# Using the pymdwizard core functionality in scripts

### An FGDC metadata record can be loaded as an XMLRecord object for inspection and editing

### Advanced users are sometimes tasked with complex metadata tasks that can be facilitated with a scripted solution.  
Examples could include:
    * Batch updating the contact info in a folder full of records.  
    * Creating a frequency list of all of the keywords used in a set of records.
    * Creating a report of the number of schema errors in each of a list of files.
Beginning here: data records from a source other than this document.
-- ==== Sys2Proof/Machine/Tasks.lean ====
section
/-! DEFINITION. Tasks: launch records, region control blocks, the completion word and the signals, the abnormal end
and its fault-domain policy, the start of a member (R170 to R176, R351, R381 to R383). -/

namespace Sys2Proof.Machine

/-! ### Launch records (R381) -/

def Task.dw (t : Task) (i : Nat) : Word := (t.launch[i]?).getD 0
def Task.gang (t : Task) : Nat := bits (t.dw 0) 56 8 + 1
def Task.entry (t : Task) : Word := canon56 (addrField (t.dw 0))
def Task.msix (t : Task) : Bool := (t.dw 0).getLsbD 2
def Task.aff (t : Task) : Nat := bits (t.dw 0) 0 2
def Task.ndep (t : Task) : Nat := bits (t.dw 1) 56 3
def Task.args (t : Task) : Word := toWord (bits (t.dw 1) 0 56)
def Task.codegen (t : Task) : Word := t.dw 2
def Task.gmap (t : Task) : Word := t.dw 3 &&& 0x00FF_FFFF_FFFF_FF00
def Task.msixv (t : Task) : Nat := bits (t.dw 3) 0 8
def Task.compl (t : Task) : Word := addrField (t.dw 4)
def Task.nsig (t : Task) : Nat := bits (t.dw 4) 0 3
def Task.bind (t : Task) : Word := t.dw 5 &&& 0x00FF_FFFF_FFFF_FF00
def Task.depbase (t : Task) : Word := addrField (t.dw 6)
/-- The virtual address of wait counter k. -/
def Task.waitAt (t : Task) (k : Nat) : Word := canon56 (t.depbase + toWord (8 * bits (t.dw 7) (32 + 8 * k) 8))
/-- The virtual address of signal counter k. -/
def Task.signalAt (t : Task) (k : Nat) : Word := canon56 (t.depbase + toWord (8 * bits (t.dw 7) (8 * k) 8))
/-- The function of the task's tenant. -/
def Task.func (t : Task) : Nat := t.tenant.toNat + 1

/-- The saved contexts of a task. -/
def State.savedOf (s : State) (id : Nat) : List SavedCtx := s.dealer.saved.filter (·.task == id)

/-- The task of a number. -/
def State.task (s : State) (id : Nat) : Option Task := s.dealer.tasks.find? (·.id == id)

def State.putTask (s : State) (t : Task) : State :=
  { s with dealer := { s.dealer with tasks := s.dealer.tasks.map fun u => if u.id == t.id then t else u } }

/-! ### Region control blocks (R171) -/

def Node.at_ (n : Node) (i : Nat) : Word := (n.dw[i]?).getD 0
def Node.valid (n : Node) : Bool := (n.at_ 0).getLsbD 63
def Node.lock (n : Node) : Bool := (n.at_ 0).getLsbD 62
def Node.prio (n : Node) : Nat := bits (n.at_ 0) 58 4
def Node.escalate (n : Node) : Bool := (n.at_ 0).getLsbD 57
def Node.depth (n : Node) : Nat := bits (n.at_ 0) 54 3
def Node.parent (n : Node) : Nat := bits (n.at_ 0) 32 16
def Node.maxcores (n : Node) : Nat := min 256 (bits (n.at_ 1) 55 9)
def Node.spquota (n : Node) : Nat := bits (n.at_ 1) 43 12
def Node.potslots (n : Node) : Nat := bits (n.at_ 1) 36 7
def Node.pwrshare (n : Node) : Nat := bits (n.at_ 1) 20 8
def Node.drrw (n : Node) : Nat := bits (n.at_ 1) 12 8
def Node.potdefer (n : Node) : Nat := bits (n.at_ 2) 32 32
def Node.quantum (n : Node) : Nat := max 1000 (bits (n.at_ 2) 0 32)
def Node.tenant (n : Node) : Nat := bits (n.at_ 3) 58 6
def Node.holdlim (n : Node) : Nat := bits (n.at_ 3) 0 32
def Node.qbase (n : Node) : Nat := bits (n.at_ 4) 6 46 * 64
def Node.qlog (n : Node) : Nat := bits (n.at_ 4) 0 5
def Node.qtail (n : Node) : Nat := bits (n.at_ 5) 32 32
def Node.qhead (n : Node) : Nat := bits (n.at_ 5) 0 32
def Node.savebase (n : Node) : Nat := bits (n.at_ 6) 12 40 * 4096
def Node.slotlog (n : Node) : Nat := bits (n.at_ 6) 0 5
def Node.stklog (n : Node) : Nat := bits (n.at_ 7) 56 5
def Node.stkbase (n : Node) : Nat := bits (n.at_ 7) 0 56
def Node.deficit (n : Node) : Int := signed 32 (bits (n.at_ 8) 32 32)

/-- Every reserved field is zero. -/
def Node.reservedOk (n : Node) : Bool :=
  bits (n.at_ 0) 48 6 == 0 && bits (n.at_ 0) 12 20 == 0 && bits (n.at_ 1) 0 12 == 0 && bits (n.at_ 3) 32 26 == 0 &&
    bits (n.at_ 4) 52 12 == 0 && bits (n.at_ 4) 5 1 == 0 && bits (n.at_ 6) 52 12 == 0 && bits (n.at_ 6) 5 7 == 0 &&
    bits (n.at_ 7) 61 3 == 0 && bits (n.at_ 8) 9 23 == 0 && [9, 10, 11, 12, 13, 14, 15].all fun i => n.at_ i == 0

/-- The RCOUNT of a tenant (R379). -/
def State.rcount (s : State) (t : Nat) : Nat := bits (s.tenantEntry t 2) 0 17

/-- The physical address of node r of a tenant, as the tenant table gives it (R171, R379). -/
def State.nodeRaw (s : State) (t r : Nat) : Nat := bits (s.tenantEntry t 0) 7 45 * 128 + 128 * r

/-- The same in local form. -/
def State.nodeAddr (s : State) (t r : Nat) : Nat := s.localize (s.nodeRaw t r)

/-- What hardware reads at the home of an address; nothing is left changed. -/
def State.peek (s : State) (pa n : Nat) : Nat × Bool := let r := s.ms.homeRead pa n; (r.2.1, r.2.2)

/-- The node at place r of a tenant's array as hardware reads it; none outside the tenant's windows, or poisoned. -/
def State.nodeAt (s : State) (t r : Nat) : Option Node :=
  if s.inTables (BitVec.ofNat 6 t) (s.nodeRaw t r) 128 then
    let (v, bad) := s.peek (s.nodeAddr t r) 128
    if bad then none else some ⟨r, (List.range 16).map fun i => toWord (fld v (64 * i) 64)⟩
  else none
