-- ==== Sys2Proof/Machine/Ops.lean ====
section
/-! DEFINITION. How a step of a thread ends: completion, waiting, taking an exception and returning from one
(R225, R352 to R357), and how an event of another agent acts. -/

namespace Sys2Proof.Machine

def causeIllegalOp : Nat := 1
def causeIllegalEnc : Nat := 2
def causePriv : Nat := 3
def causeMisalign : Nat := 4
def causeRegEmpty : Nat := 7
def causeShape : Nat := 8
def causeFpTrap : Nat := 0x0C
def causeIdivZero : Nat := 0x0D
def causeEngine : Nat := 0x0E
def causeFabric : Nat := 0x0F
def causeAcnTarget : Nat := 0x10
def causeSyscall : Nat := 0x12
def causeBreak : Nat := 0x13
def causePreempt : Nat := 0x14
def causeConfLost : Nat := 0x15
def causeRetired : Nat := 0x16

/-! ### Exceptions -/

/-- The code of a privilege level in PPRIV; 2 and 3 are written as 0 (R349). -/
def Priv.code : Priv → Nat
  | .user => 0 | .super => 1 | .machine => 0

/-- The privilege that PPRIV names (R349). -/
def Priv.ofCode : Nat → Priv
  | 1 => .super | _ => .user

/-- The registers a trap saves in the frame (R352). -/
def Core.frameNow (k : Core) : Vector Word 7 :=
  (((((((Vector.replicate 7 0).set 0 (k.csrAt 0x030)).set 1 (k.csrAt 0x031)).set 2 (k.csrAt 0x032)).set 3
    (k.csrAt 0x033)).set 4 (k.csrAt 0x034)).set 5 (k.csrAt 0x035)).set 6 (k.csrAt 0x003)

/-- TCAUSE of a trap (R350). -/
def causeWord (async : Bool) (cause : Nat) : Word := toWord ((if async then 2 ^ 63 else 0) + cause)

/-- TSTATUS at a trap entry: PPRIV the privilege left, TF 1 (R352). -/
def trapStatus (w : Word) (p : Priv) : Word := setBits (setBits w 11 2 p.code) 8 1 1

/-- Taking an exception while TF = 0 (R352). -/
def Core.enterTrap (k : Core) (async : Bool) (cause : Nat) (tval epc : Word) : Core :=
  let st := trapStatus k.tstatus k.priv
  let f := k.frameNow
  let k := ((((k.setCsr 0x103 st).setCsr 0x100 (causeWord async cause)).setCsr 0x101 tval).setCsr 0x102
    (addrField epc))
  let k := ((k.setCsr 0x030 0).setCsr 0x033 0).setCsr 0x003 0
  { k with frame := f, priv := .super, pc := canon56 (k.csrAt 0x104), wait := .none }

/-- The return from an exception at SUPER (R354): the frame when it is live, the privilege, TF 0, the PC. -/
def Core.returnTrap (k : Core) : Core :=
  let f := k.frame
  let k1 := if k.tf then
      ((((((k.setCsr 0x030 f[0]).setCsr 0x031 f[1]).setCsr 0x032 f[2]).setCsr 0x033 f[3]).setCsr 0x034
        f[4]).setCsr 0x035 f[5]).setCsr 0x003 f[6]
    else k
  { k1.setCsr 0x103 (setBits k.tstatus 8 1 0) with
    priv := Priv.ofCode (bits k.tstatus 11 2)
    pc := canon56 (k.csrAt 0x102) }

/-- Every suspended copy of a core resumes (R301, R354). -/
def Core.resumeCopies (k : Core) : Core :=
  k.eng.copies.foldl (fun k o =>
    if o.phase = .suspended then
      let unsuspend := fun (k : Core) (t : Option (BitVec 8)) => match t with
        | some t => k.modTile t.toNat fun e => { e with susp := false }
        | none => k
      let k := unsuspend (unsuspend k o.dstTile) (if o.keep then none else o.srcTile)
      let k := k.setHandle o.h { (k.handle o.h) with status := 0, detail := 0 }
      { k with eng := { k.eng with copies := k.eng.copies.map fun p =>
          if p.h == o.h then { p with phase := .running, resumed := true } else p } }
    else k) k

/-- A double trap: logged, and the task ends with DOUBLE (R355, R414; log 12). -/
def doubleTrap (cause : Nat) (tval epc : Word) : X Unit := do
  let s ← get
  set (s.elogCore s.cur 10 2 cause (addrField epc) tval)
  match s.self.tk.task with
  | some t => abnormalEnd t true endDOUBLE
  | none => return

/-- A trap of the thread of the core that moves (R352, R355). -/
def takeTrap (async : Bool) (cause : Nat) (tval epc : Word) : X Unit := do
  if (← self).tf then doubleTrap cause tval epc
  else modSelf fun k => k.enterTrap async cause tval epc

/-- A step that only waits leaves the wait in the core. -/
def State.settleX (m : X Unit) (s : State) : State :=
  match atomically m s with
  | .ok _ t => t
  | .error (.wait w) t => t.modSelf fun k => { k with wait := w }
  | .error _ t => t

/-- The resume address of a trap (R353). -/
def resumeAt (cause : Nat) (pc : Word) (size : Nat) : Word :=
  if cause = causeSyscall || cause = causeBreak then pc + toWord size else pc

/-! ### How an instruction ends -/

/-- An instruction of the given size run by the thread of the core that moves. -/
def State.run (size : Nat) (m : X Unit) (s : State) : State :=
  match m s with
  | .ok _ t => t.modSelf (·.retire size)
  | .error (.goto pc) t => t.modSelf (·.jump pc)
  | .error (.wait w) t => t.modSelf fun k => { k with wait := w }
  | .error .halt t => t
  | .error (.trap c v) t => State.settleX (takeTrap false c v (resumeAt c s.self.pc size)) t

/-- The outcome of an instruction. -/
def finish (size : Nat) (m : X Unit) (s : State) : Host.Outcome State Fault Refusal := .next (s.run size m)

/-- An event of another agent: one whose moment has not come leaves the state as it is. -/
def event (m : X Unit) (s : State) : Host.Outcome State Fault Refusal :=
  match atomically m s with
  | .ok _ t => .next t
  | .error (.wait _) t => .next t
  | .error _ _ => .next s

/-- An event of a core, run as the core that moves (R6). -/
def eventOn (c : CoreId) (m : X Unit) (s : State) : Host.Outcome State Fault Refusal :=
  match event m { s with cur := c } with
  | .next t => .next { t with cur := s.cur }
  | r => r

/-- The event has not come: nothing happens. -/
def notNow {α : Type} : X α := throw .halt

/-- A condition of an event. -/
def whenever (b : Bool) : X Unit := if b then pure () else notNow

/-- Trap PRIV at USER privilege (R197). -/
def needSuper (w : Word) : X Unit := do
  if (← self).priv = .user then trap causePriv w else pure ()

end Sys2Proof.Machine
end

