-- ==== Sys2Proof/Machine/Moves.lean ====
section
/-! DEFINITION. The moves of the agents: a thread's next instruction, the events that are due by themselves, the events and
inputs that the agenda names (log 6). -/

namespace Sys2Proof.Machine

/-! ### Threads -/

/-- The thread of a core may take a step: it has a member of a task that runs, which has not finished, been stopped, or left
the core to a running FOP. -/
def State.threadReady (s : State) (c : CoreId) : Bool :=
  let k := s.core c
  !k.tk.finished && k.tk.preempt != .stopping && k.tk.preempt != .restoring && !k.fab.running &&
    match k.tk.task.bind s.task with
    | some t => t.st == .running || t.st == .saving
    | none => false

/-- The thread of the core that moves fetches, decodes and executes its next instruction (R185). -/
def State.threadStep (s : State) : Host.Outcome State Fault Refusal :=
  match s.fetch with
  | .ok (i, t) => exec i t
  | .error t => .next t

/-! ### What is due by itself -/

/-- An event of an engine that has brought it further: an operation has left it, or something has been asked of the host or of
the scrubber. -/
def State.further (s t : State) : Bool :=
  t.self.eng.copies.length < s.self.eng.copies.length || t.self.eng.flushes.length < s.self.eng.flushes.length ||
    (t.self.eng.copies.map (·.phase)) != s.self.eng.copies.map (·.phase) || t.ms.atsWait != s.ms.atsWait ||
    t.ms.priWait != s.ms.priWait || t.ms.atsSeek != s.ms.atsSeek || t.ms.bisnp != s.ms.bisnp || t.ms.retired != s.ms.retired

/-- An outcome that brings an engine further. -/
def State.onward (s : State) (o : Host.Outcome State Fault Refusal) : Option (Host.Outcome State Fault Refusal) :=
  match o with
  | .next t => if s.further t then some o else none
  | _ => some o

/-- The first running copy that an event can end or suspend, or that has something to ask for, with its event. -/
def State.copyDue (s : State) : Option (Host.Outcome State Fault Refusal) :=
  s.self.eng.copies.findSome? fun o =>
    if o.phase = .running then
      (s.onward (execCopyComplete s.cur o.h s)).or (s.onward (execCopySuspend s.cur o.h s))
    else none

/-- The oldest active flush brought further; one that waits for a generation's old lines has them scrubbed (R111). -/
def State.flushDue (s : State) : Option (Host.Outcome State Fault Refusal) :=
  match s.self.eng.flushes.find? (·.active) with
  | none => none
  | some o => (s.onward (execTflushComplete s.cur o.h s)).or
      (if s.ms.retired.isEmpty then none else some (execGenerationScrub s))

/-- The oldest packet of the network delivered, by the event of its payload. -/
def State.packetDue (s : State) : Option (Host.Outcome State Fault Refusal) :=
  match s.net with
  | [] => none
  | p :: _ =>
    if !s.isLocal p.dstNode then none
    else some (match p.load with
      | .join .. => execJoinRequestArrival 0 s
      | .withdraw => execJoinWithdrawal 0 s
      | .grant .. => execGrant 0 s
      | .over => execOver 0 s
      | .denied => execDenied 0 s
      | .retry => .next { s with net := s.net.drop 1 }
      | .spilled => execSpilled 0 s
      | .resumed => execResumed 0 s
      | .closed => execClosed 0 s
      | .forfeit _ => execForfeit 0 s
      | .fbcount _ => execFbcount 0 s
      | .data .. => execContributionArrival 0 s)

/-- What the engines of the core that moves, and the network, have due (R180). -/
def State.engineDue (s : State) : Option (Host.Outcome State Fault Refusal) :=
  let k := s.self
  let c := s.cur
  if !(k.eng.inbox 0).isEmpty then some (execActiveMessageDelivery c .copy s)
  else if k.eng.mats.any (·.active) then some (execMatrixComplete c s)
  else if !(k.eng.inbox 1).isEmpty then some (execActiveMessageDelivery c .matrix s)
  else if !(k.eng.inbox 2).isEmpty then some (execActiveMessageDelivery c .flush s)
  else (s.flushDue.or s.copyDue).or s.packetDue

/-- Cycles of a FOP in one step. -/
def fopStride : Nat := 4096

/-- The running FOP of the core that moves (R321 to R325): its next event, or some cycles of its grid. -/
def State.fopMove (s : State) (g : Grid) : Host.Outcome State Fault Refusal :=
  let c := s.cur
  let keep := fun (g : Grid) (t : State) (w : Wait) =>
    Host.Outcome.next (t.modSelf fun k => { k with wait := w, fab := { k.fab with grid := some g } })
  if !g.reload.isEmpty then execRegionReloadDone c s
  else if s.self.preempting then
    match (s.runFop g 0).1 with
    | .done => execFopComplete c 0 s
    | _ => execFopStop c 0 s
  else match s.runFop g fopStride with
    | (.done, _, _) => execFopComplete c fopStride s
    | (.stop _, _, _) => execFopStop c fopStride s
    | (.stalled, g, t) => execFabricStalled c (t.modSelf fun k => { k with fab := { k.fab with grid := some g } })
    | (.escape r, _, _) => execEscapeTimeout c (BitVec.ofNat 4 r) s
    | (.waits w, g, t) => match w with
      | .remote _ _ => execRemoteRequestTimeout c (t.modSelf fun k => { k with wait := w, fab := { k.fab with grid := some g } })
      | .ats f p => if s.ms.atsSeek.contains (.thread c, f, p) then execHostpageTimeout f p s else keep g t w
      | _ => keep g t w
    | (.hung, g, t) => keep g t .fabric
    | (.more, g, t) => keep g t .fabric
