/-- An access that no TLB and no page-walk cache serves is translated by a walk to ordinary device memory, with A set and the
access permitted (R27 to R32). -/
def walked (s : State) (x : Ctx) (va : Word) (q : Ask) (pte : Word) (level : Nat) : Prop :=
  canonical va = true ∧ (s.core x.core).cache.tlb = [] ∧ s.ms.l2tlb = [] ∧ s.ms.pwc = [] ∧ calm s ∧
  walks s x.tenant va [4, 3, 2, 1, 0] (x.root * 4096) pte level ∧ s.leafOk pte level = true ∧
  s.leafWindow x pte (leafRaw pte level va) q = true ∧ permitted x pte q.kind = true ∧
  formatOk pte (s.leafAddr pte level va) q = true ∧ pteHost pte = false ∧ pteTb pte = false ∧ pteA pte = true ∧
  mmioOf (s.leafAddr pte level va) = none ∧ s.leafAddr pte level va < 2 ^ 42

/-- Nothing of a running FOP moves in this cycle: every region has rested for 16 cycles, no element fires, no token finds room,
and none may escape (R309, R312, R324). -/
def rests (g : Grid) (ins : Array Item × Array Item) : Prop :=
  (∀ r < 16, ∃ n, g.idle[r]? = some n ∧ 16 ≤ n) ∧ (∀ x ∈ g.elems, x.ready g.rm = .fire .no) ∧
  (∀ w ∈ g.wires, g.peek ins w.1 = none ∨ ∃ k ∈ w.2, g.hasRoom k = false) ∧
  ∀ r < 16, ∀ w ∈ g.blocked g.wires ins r, g.canEscape w = false

/-- Output o of a FOP is mapped and has not ended (R321). -/
def pendingOut (g : Grid) : Prop := ∃ o < 4, mapOut g.maps o ≠ 0 ∧ g.ended[o]? = some false

end Sys2Proof.Claim

/-- R316, R321, R323 to R325: an FBIND whose image stands in uncached memory completes; a FOP whose outputs have all ended
completes; one that is being pre-empted stops; one that rests with a full overflow buffer ends with FABRIC; a region of the
running plane is reloaded from an image that stands in memory. -/
def Sys2Proof.Claim.FabricCompletes : Prop := ∀ (c : CoreId) (f : EN) (s : State) (g : Grid),
  let k := s.core c
  let at_ := { s with cur := c }
  let running := k.fab.grid = some g ∧ g.frozen = false
  (∀ v, let a := s.self.rd f.xa
    ready s [f.xa] → slotFree s f.xd → a.toNat % 256 = 0 → canonical a = true → s.self.cache.l1d = [] → calm s →
    standsAt s (imageName a) 0 imageBytes v → v < 2 ^ (8 * imageBytes) →
    ∃ (w : Word) (u : Core), exec (.fbind f) s = .next (s.modSelf fun _ => u) ∧
      u.replies = s.self.replies ++ [⟨[(f.xd, w)]⟩] ∧ u.x = s.self.x ∧ u.pc = (s.self.retire 8).pc ∧
      w = if (headerOk v && wordsOk v) = false then 3 else if signaturesOk v = false then 2 else 0) ∧
  (running → g.reload = [] → g.wants = [] → g.first = none → (∀ h ∈ g.emits, h ∉ k.eng.stream) →
    (∀ o < 4, mapOut g.maps o = 0 ∨ g.ended[o]? = some true) → ∀ cycles, ∃ u,
    exec (.fopComplete c cycles) s = .next (s.setCore c u) ∧ u.fab.grid = none ∧ u.pc = (k.retire g.size).pc ∧ u.x = k.x) ∧
  (running → g.reload = [] → g.first = none → pendingOut g → k.tk.preempt = .due → ∃ u,
    exec (.fopStop c 0) s = .next (s.setCore c u) ∧ u.fab.grid = some { g with frozen := true, flags := 0 } ∧
      u.pc = k.pc ∧ u.x = k.x) ∧
  (∀ r : BitVec 4, running → g.reload = [] → g.first = none → pendingOut g → rests g (g.inputs k) →
    g.jammed g.wires (g.inputs k) r.toNat = true → k.tf = false → ∃ u,
    exec (.escapeTimeout c r) s = .next (s.setCore c u) ∧ u.fab.grid = none ∧ u.priv = .super ∧ u.csrAt 0x100 = 0x0F ∧
      u.csrAt 0x101 = toWord (4 * 2 ^ 60 + r.toNat * 2 ^ 12 + g.slot.toNat) ∧ u.pc = canon56 (k.csrAt 0x104) ∧ u.x = k.x) ∧
  (∀ (r : BitVec 4) (more : List (BitVec 4)) (q : BitVec 2) (p : Plane) (v : Nat),
    running → g.reload = r :: more → k.fab.active = some q → k.fab.planes[q.toNat] = some p → k.cache.l1d = [] → calm s →
    let word := fun i j => 128 + 12 * ((16 * (r.toNat / 4) + i) * 64 + 16 * (r.toNat % 4) + j)
    standsAt at_ p.img 0 128 v → (∀ i < 16, standsAt at_ p.img (word i 0) 192 v) →
    standsAt at_ p.img (49280 + 8 * r.toNat) 8 v →
    (hdrUses (imgDword v 0) r.toNat = false ∨ signatureOf (fld v 0 1024) ((List.range 16).flatMap fun i =>
      (List.range 16).map fun j => fld v (8 * word i j) 96) = fld v (8 * (49280 + 8 * r.toNat)) 64) → ∃ t,
    exec (.regionReloadDone c) s = .next t ∧ t.root.reloads = s.root.reloads + 1 ∧ (t.core c).pc = k.pc ∧
      (t.core c).x = k.x ∧ ∃ h, (t.core c).fab.grid = some h ∧ h.reload = more ∧ h.inpos = g.inpos)
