section
/-! The loop of a store, element by element (R142, R260, R262). -/

namespace Sys2Proof.Proofs
open Sys2Proof.Machine Sys2Proof.Claim

section stores
variable {s : State} {f : VM} {how : Shape}

/-- The store whose displacements are of this shape. -/
def storeOf (f : VM) : Shape → Instr
  | .unit => .vstUnit f
  | .strided => .vstStrided f
  | .indexed => .vstx f

theorem exec_storeOf (s : State) (f : VM) (how : Shape) : exec (storeOf f how) s = finish (extSize f.ext)
    (vstore (Instr.word (storeOf f how)) f (readForm f how) (formIdx f how) (how == .indexed)) s := by
  cases how <;> rfl

/-- Half bytes of an element. -/
def halfBytes (t : ET) : Nat := if t = .wac then 24 else ETwidth t / 4

theorem halfBytes_eq (t : ET) : halfBytes t = if (ETwidth t == 4) = true then 1 else 2 * Claim.bytesOf t := by
  cases t <;> decide

theorem storeAddr_eq (s : State) (f : VM) (how : Shape) (j : Nat) :
    storeAddr s f how j = BitVec.ofInt 64 ((s.self.rd f.xa).toNat + (storeAt s.self f how j).1) := rfl

/-- A scatter skips an element where a later live one has its place. -/
theorem later_of_skips {i : Nat} (hi : live s.self f.msk i) (h : skips s.self f how i = true) : ∃ j, live s.self f.msk j ∧ i < j ∧
    storeAddr s f how j = storeAddr s f how i ∧ (storeAt s.self f how j).2 = (storeAt s.self f how i).2 := by
  obtain ⟨-, hover⟩ := Bool.and_eq_true_iff.mp h
  obtain ⟨j, hj, hplace⟩ := List.any_eq_true.mp hover
  simp only [Bool.and_eq_true, decide_eq_true_eq, beq_iff_eq, Prod.mk.injEq] at hplace
  obtain ⟨⟨hij, hactive⟩, haddr, hnib⟩ := hplace
  refine ⟨j, ⟨hi.1.trans hij.le, List.mem_range.mp hj, hactive⟩, hij, ?_, hnib⟩
  rw [storeAddr_eq, storeAddr_eq]
  refine BitVec.eq_of_toNat_eq ?_
  rw [BitVec.toNat_ofInt, BitVec.toNat_ofInt]
  unfold wrap at haddr
  omega

/-- A place of one part, written. -/
theorem placeWrite_one {c : Ctx} {p : Spot} {n nib addr v : Nat} {u w : State} {half : Bool}
    (h : spotWrite c p n (storeMask half n nib) (storeBits half n nib v) u = .ok () w) :
    Place.write ⟨[(p, n)], nib, addr⟩ c half v u = .ok () w := by
  cases half with
  | false =>
    rw [storeMask, storeBits, if_neg Bool.false_ne_true, if_neg Bool.false_ne_true] at h
    simp only [Place.write, List.foldlM_cons, List.foldlM_nil, X.bind_apply, Bool.false_eq_true, if_false, h, X.pure_apply]
  | true =>
    rw [storeMask, storeBits, if_pos rfl, if_pos rfl] at h
    simp only [Place.write, List.foldlM_cons, List.foldlM_nil, X.bind_apply, if_true, h, X.pure_apply]

/-- What the elements of a store do to the half bytes of the space that they are in. -/
structure StoreWrites (s : State) (f : VM) (how : Shape) (Good : Storing → Prop) (nibbles : Storing → Nat → Nat) (start : Nat → Nat) : Prop where
  begin : Good (Storing.begin s)
  place : ∀ i j, live s.self f.msk i → live s.self f.msk j → storeAddr s f how j = storeAddr s f how i →
    (storeAt s.self f how j).2 = (storeAt s.self f how i).2 → start j = start i
  write : ∀ j x, live s.self f.msk j → Good x → ∃ p y, (plainMem s f 1).place (s.ctxOf s.cur) (storeAt s.self f how j).1
      (storeAt s.self f how j).2 (s.self.repin j) (x.state s) = .ok p (x.state s) ∧
    p.write (s.ctxOf s.cur) (ETwidth f.et == 4) (held s.self f.et f.vd j) (x.state s) = .ok () (y.state s) ∧ Good y ∧
    (x.Quiet s.self → y.Quiet s.self) ∧ ∀ q, nibbles y q = if start j ≤ q ∧ q < start j + halfBytes f.et then
      fld (held s.self f.et f.vd j) (4 * (q - start j)) 4 else nibbles x q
The underlying Python components of the MD Wizard can be used to accomplish this.

In [1]:
from pymdwizard.core.xml_utils import XMLRecord, XMLNode

In [2]:
fname =  r"..\tests\data\USGS_ASC_PolarBears_FGDC.xml"
original_md = XMLRecord(fname)

### Drilling down into the structure is easy as each childnode is an child object of the record

simply chain a list of the FGDC 'shortnames' to get to the desired element.
code completion (tab in a Jupyter notebook) makes this relatively easy

In [3]:
print(original_md.metadata.idinfo.spdom.bounding)

<bounding>
  <westbc>178.2167</westbc>
  <eastbc>-178.9167</eastbc>
  <northbc>83.921</northbc>
  <southbc>63.3667</southbc>
</bounding>


### Editing can be done directly on the 'text' of a node

In [4]:
original_md.metadata.idinfo.spdom.bounding.eastbc.text = '-99'
print(original_md.metadata.idinfo.spdom.bounding)

<bounding>
  <westbc>178.2167</westbc>
  <eastbc>-99</eastbc>
  <northbc>83.921</northbc>
  <southbc>63.3667</southbc>
</bounding>


### Copying elements from one record to another is easy as well

In [5]:
template_fname = r"..\tests\\data\Onshore_Industrial_Wind_Turbine_Locations_for_the_United_States_through_July2013.xml"
template_md = XMLRecord(template_fname)

In [6]:
template_bounding = template_md.metadata.idinfo.spdom.bounding
print(template_bounding)

<bounding>
  <westbc>-180.000000</westbc>
  <eastbc>180.000000</eastbc>
  <northbc>79.972399</northbc>
  <southbc>10.273857</southbc>
</bounding>


In [7]:
original_md.metadata.idinfo.spdom.bounding = template_bounding

In [8]:
print(original_md.metadata.idinfo.spdom.bounding)

<bounding>
  <westbc>-180.000000</westbc>
  <eastbc>180.000000</eastbc>
  <northbc>79.972399</northbc>
  <southbc>10.273857</southbc>
</bounding>


### Note that multiple elements will be returned as a list, which can make things tricky but also handy

In [9]:
print(original_md.metadata.idinfo.keywords.theme,'\n')
print(type(original_md.metadata.idinfo.keywords.theme))

<theme>
  <themekt>None</themekt>
  <themekey>Polar Bear</themekey>
  <themekey>Ursus maritimum</themekey>
  <themekey>maternal denning</themekey>
</theme> 

<class 'pymdwizard.core.xml_utils.XMLNode'>


In [10]:
print(original_md.metadata.idinfo.keywords.theme.themekey,'\n')
print(type(original_md.metadata.idinfo.keywords.theme.themekey))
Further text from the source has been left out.